• YOUR INSTRUCTIONS:
Wherever the word "Option" appears in the entries, copy the whole line.

### RECORDS PROVIDED ###

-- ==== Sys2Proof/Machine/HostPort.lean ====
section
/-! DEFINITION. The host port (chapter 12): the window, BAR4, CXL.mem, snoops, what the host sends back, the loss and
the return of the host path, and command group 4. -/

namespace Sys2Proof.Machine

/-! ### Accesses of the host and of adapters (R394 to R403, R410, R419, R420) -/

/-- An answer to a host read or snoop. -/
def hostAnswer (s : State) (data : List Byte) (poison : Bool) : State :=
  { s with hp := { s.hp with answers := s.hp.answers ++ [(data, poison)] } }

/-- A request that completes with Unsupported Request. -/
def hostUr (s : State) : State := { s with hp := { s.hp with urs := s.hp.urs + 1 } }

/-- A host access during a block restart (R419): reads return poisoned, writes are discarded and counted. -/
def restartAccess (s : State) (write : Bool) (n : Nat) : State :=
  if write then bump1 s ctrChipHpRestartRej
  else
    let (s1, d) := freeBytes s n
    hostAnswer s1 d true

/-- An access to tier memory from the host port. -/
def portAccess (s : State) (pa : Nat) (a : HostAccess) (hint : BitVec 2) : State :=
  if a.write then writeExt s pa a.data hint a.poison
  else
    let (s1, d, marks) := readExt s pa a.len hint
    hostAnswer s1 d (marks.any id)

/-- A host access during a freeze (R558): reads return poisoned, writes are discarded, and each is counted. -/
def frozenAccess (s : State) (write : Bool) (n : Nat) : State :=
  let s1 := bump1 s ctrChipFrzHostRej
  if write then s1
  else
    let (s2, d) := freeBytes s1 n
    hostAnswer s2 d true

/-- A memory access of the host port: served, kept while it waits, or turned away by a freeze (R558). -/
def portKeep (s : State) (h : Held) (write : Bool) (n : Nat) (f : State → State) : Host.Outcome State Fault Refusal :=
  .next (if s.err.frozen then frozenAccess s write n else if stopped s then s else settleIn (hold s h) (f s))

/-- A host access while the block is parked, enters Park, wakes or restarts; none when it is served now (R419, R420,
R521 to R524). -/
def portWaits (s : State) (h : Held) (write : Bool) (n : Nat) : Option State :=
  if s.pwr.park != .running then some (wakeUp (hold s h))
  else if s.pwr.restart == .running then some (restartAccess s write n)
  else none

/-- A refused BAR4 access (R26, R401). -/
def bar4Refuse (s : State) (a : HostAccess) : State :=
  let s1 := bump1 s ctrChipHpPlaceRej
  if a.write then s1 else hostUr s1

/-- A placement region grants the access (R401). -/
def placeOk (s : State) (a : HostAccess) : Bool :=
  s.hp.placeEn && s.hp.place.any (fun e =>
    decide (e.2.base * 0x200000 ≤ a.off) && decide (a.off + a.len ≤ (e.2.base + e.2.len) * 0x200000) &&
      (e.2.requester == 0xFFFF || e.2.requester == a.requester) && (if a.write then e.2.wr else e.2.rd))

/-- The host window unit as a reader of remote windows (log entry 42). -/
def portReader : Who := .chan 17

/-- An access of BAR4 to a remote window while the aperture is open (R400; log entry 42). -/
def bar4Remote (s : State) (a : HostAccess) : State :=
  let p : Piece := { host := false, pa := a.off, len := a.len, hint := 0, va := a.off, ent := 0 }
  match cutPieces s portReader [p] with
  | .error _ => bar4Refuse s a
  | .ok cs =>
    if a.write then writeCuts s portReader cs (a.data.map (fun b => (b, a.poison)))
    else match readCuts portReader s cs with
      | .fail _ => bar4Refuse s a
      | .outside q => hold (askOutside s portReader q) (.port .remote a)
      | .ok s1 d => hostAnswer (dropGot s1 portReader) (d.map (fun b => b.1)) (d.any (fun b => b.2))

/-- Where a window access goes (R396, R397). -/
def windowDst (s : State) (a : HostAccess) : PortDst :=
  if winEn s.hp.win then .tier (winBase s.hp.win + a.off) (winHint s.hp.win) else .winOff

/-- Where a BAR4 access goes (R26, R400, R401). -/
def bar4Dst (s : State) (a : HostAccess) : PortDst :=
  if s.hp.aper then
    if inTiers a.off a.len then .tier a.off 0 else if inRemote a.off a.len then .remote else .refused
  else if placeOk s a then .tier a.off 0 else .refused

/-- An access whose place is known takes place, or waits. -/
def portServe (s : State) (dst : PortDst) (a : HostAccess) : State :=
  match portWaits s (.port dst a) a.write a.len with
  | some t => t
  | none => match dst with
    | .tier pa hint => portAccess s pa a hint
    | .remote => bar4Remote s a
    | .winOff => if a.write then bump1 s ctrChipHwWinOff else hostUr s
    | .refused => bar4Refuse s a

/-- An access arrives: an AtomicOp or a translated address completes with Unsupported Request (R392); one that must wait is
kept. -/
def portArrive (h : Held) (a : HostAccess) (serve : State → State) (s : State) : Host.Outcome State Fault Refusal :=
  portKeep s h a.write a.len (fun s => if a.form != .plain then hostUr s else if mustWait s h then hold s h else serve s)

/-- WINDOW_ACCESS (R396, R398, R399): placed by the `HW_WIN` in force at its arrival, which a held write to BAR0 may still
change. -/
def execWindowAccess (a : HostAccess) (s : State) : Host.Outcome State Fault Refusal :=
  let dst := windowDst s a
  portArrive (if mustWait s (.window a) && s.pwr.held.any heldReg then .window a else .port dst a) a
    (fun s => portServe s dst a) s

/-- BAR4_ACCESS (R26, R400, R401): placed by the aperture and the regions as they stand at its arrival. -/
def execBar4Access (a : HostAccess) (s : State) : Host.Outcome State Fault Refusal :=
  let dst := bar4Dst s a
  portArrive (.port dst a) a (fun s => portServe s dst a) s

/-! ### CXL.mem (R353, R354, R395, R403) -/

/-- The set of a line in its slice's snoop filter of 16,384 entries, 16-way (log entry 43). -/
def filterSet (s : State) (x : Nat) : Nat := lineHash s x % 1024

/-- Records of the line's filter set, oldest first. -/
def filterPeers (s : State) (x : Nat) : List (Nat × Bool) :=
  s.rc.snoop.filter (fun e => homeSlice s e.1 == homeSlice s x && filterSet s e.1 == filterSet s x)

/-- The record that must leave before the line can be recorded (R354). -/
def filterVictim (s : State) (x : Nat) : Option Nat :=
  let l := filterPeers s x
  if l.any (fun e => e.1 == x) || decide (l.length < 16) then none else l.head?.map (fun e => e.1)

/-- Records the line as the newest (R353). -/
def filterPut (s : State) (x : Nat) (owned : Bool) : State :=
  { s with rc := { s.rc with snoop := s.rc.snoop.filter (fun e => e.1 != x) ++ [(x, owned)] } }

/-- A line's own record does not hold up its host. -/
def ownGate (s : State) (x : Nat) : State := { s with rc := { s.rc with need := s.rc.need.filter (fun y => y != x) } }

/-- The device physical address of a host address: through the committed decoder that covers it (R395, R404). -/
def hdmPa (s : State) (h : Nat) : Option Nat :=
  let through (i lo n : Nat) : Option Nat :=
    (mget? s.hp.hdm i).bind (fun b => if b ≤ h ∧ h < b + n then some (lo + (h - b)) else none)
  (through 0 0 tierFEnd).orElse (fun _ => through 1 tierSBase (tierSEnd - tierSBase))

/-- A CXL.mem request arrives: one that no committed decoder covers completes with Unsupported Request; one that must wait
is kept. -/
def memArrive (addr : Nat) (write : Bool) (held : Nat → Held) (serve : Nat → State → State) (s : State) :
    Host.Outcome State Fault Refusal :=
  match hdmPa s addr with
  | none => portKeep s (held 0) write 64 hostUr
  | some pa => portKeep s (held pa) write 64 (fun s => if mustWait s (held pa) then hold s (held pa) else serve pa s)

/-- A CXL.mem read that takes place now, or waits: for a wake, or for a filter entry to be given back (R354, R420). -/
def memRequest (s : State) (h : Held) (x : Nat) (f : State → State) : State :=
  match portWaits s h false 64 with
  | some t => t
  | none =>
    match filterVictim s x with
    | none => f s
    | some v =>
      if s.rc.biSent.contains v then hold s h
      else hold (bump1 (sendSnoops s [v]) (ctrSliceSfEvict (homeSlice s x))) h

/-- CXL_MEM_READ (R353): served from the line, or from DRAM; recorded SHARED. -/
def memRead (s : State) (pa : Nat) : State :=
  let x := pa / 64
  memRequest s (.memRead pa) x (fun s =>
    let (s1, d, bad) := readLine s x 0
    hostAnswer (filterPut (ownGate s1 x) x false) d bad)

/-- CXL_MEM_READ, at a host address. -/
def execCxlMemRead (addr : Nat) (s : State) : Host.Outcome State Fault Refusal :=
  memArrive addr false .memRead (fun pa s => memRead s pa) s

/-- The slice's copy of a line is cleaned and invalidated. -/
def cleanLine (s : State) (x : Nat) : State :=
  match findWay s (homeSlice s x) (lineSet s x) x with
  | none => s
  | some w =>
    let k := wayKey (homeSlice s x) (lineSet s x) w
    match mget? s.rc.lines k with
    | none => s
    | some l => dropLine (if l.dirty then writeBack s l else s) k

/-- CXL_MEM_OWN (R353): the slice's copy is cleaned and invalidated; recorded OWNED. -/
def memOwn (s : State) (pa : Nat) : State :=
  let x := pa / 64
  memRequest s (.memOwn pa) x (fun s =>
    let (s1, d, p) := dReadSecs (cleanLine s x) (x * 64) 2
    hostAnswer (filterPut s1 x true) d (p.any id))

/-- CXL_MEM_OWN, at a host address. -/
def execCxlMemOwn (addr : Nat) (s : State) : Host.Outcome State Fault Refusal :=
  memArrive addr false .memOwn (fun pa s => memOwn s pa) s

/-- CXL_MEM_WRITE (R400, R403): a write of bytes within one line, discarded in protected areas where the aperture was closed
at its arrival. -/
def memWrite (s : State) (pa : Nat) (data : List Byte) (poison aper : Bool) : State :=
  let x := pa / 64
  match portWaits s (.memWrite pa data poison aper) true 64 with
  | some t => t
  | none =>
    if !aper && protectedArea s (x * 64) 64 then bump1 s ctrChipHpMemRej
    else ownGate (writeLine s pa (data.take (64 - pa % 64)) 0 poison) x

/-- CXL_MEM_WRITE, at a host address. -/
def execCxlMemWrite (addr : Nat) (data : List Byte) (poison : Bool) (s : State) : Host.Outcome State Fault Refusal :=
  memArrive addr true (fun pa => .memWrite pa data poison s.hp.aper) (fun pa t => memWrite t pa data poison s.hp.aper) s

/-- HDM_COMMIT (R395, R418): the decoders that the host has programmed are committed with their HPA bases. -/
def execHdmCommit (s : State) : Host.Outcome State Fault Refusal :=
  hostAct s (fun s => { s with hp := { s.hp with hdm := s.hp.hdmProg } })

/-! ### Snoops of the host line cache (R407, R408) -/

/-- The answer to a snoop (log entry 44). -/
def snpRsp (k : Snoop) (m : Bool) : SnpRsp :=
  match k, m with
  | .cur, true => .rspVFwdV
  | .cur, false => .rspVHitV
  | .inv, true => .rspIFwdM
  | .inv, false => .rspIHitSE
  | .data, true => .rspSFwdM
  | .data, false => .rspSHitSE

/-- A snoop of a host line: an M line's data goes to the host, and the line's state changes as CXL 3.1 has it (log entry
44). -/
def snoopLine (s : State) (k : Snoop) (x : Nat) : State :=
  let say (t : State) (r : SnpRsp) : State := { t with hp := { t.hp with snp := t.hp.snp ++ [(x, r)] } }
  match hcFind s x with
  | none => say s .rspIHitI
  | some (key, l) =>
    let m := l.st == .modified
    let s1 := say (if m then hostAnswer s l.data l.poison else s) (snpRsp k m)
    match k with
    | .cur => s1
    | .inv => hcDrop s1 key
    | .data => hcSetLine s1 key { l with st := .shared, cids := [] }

###
### RECORDS PROVIDED ###

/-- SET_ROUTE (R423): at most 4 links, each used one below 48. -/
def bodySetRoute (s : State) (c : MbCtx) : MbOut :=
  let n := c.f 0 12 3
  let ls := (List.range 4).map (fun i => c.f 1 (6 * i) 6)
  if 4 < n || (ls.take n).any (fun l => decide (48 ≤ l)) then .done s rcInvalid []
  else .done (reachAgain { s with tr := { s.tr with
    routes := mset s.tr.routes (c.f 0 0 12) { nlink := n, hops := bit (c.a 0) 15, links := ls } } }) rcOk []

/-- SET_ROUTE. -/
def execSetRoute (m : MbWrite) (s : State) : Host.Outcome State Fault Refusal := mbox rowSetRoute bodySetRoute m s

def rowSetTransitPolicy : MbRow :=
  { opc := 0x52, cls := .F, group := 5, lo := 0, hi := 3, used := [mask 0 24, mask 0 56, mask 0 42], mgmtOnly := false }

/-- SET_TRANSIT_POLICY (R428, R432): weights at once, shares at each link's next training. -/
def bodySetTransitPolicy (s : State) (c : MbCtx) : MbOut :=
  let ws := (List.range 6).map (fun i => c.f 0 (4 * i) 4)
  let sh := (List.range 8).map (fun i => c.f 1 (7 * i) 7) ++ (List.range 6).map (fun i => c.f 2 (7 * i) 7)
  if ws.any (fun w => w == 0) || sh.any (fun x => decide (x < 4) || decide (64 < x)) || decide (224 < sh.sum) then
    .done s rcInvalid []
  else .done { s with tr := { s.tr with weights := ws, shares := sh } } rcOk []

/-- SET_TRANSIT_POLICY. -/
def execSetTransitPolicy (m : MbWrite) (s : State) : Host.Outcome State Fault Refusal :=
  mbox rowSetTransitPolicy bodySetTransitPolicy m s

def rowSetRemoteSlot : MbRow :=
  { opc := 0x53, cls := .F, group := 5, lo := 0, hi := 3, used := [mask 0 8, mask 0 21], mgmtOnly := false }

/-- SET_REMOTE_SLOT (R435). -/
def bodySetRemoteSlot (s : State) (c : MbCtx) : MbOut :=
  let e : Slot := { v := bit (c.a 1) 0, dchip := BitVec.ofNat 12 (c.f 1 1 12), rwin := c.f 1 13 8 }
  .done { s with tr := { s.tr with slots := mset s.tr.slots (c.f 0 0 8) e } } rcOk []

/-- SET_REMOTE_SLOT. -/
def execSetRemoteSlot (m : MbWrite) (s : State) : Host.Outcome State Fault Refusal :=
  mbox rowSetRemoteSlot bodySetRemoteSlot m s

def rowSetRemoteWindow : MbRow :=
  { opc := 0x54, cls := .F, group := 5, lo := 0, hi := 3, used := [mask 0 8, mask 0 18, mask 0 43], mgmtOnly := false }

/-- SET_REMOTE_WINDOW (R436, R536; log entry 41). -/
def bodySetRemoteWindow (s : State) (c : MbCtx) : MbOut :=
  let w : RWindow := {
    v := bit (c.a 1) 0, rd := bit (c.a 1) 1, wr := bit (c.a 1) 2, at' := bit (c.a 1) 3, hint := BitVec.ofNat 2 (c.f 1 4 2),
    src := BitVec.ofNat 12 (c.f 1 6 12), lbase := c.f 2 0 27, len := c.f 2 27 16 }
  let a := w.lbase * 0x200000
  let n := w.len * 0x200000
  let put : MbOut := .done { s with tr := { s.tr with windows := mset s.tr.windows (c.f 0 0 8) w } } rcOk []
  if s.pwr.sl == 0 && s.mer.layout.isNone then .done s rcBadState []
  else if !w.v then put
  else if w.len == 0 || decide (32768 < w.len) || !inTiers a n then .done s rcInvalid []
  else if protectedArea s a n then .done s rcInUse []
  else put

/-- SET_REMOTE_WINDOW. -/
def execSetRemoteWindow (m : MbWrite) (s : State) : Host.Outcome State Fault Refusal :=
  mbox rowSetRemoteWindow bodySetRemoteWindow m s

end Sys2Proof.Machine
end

###

• YOUR RESPONSE:
def portWaits (s : State) (h : Held) (write : Bool) (n : Nat) : Option State :=
def filterVictim (s : State) (x : Nat) : Option Nat :=
def hdmPa (s : State) (h : Nat) : Option Nat :=
  let through (i lo n : Nat) : Option Nat :=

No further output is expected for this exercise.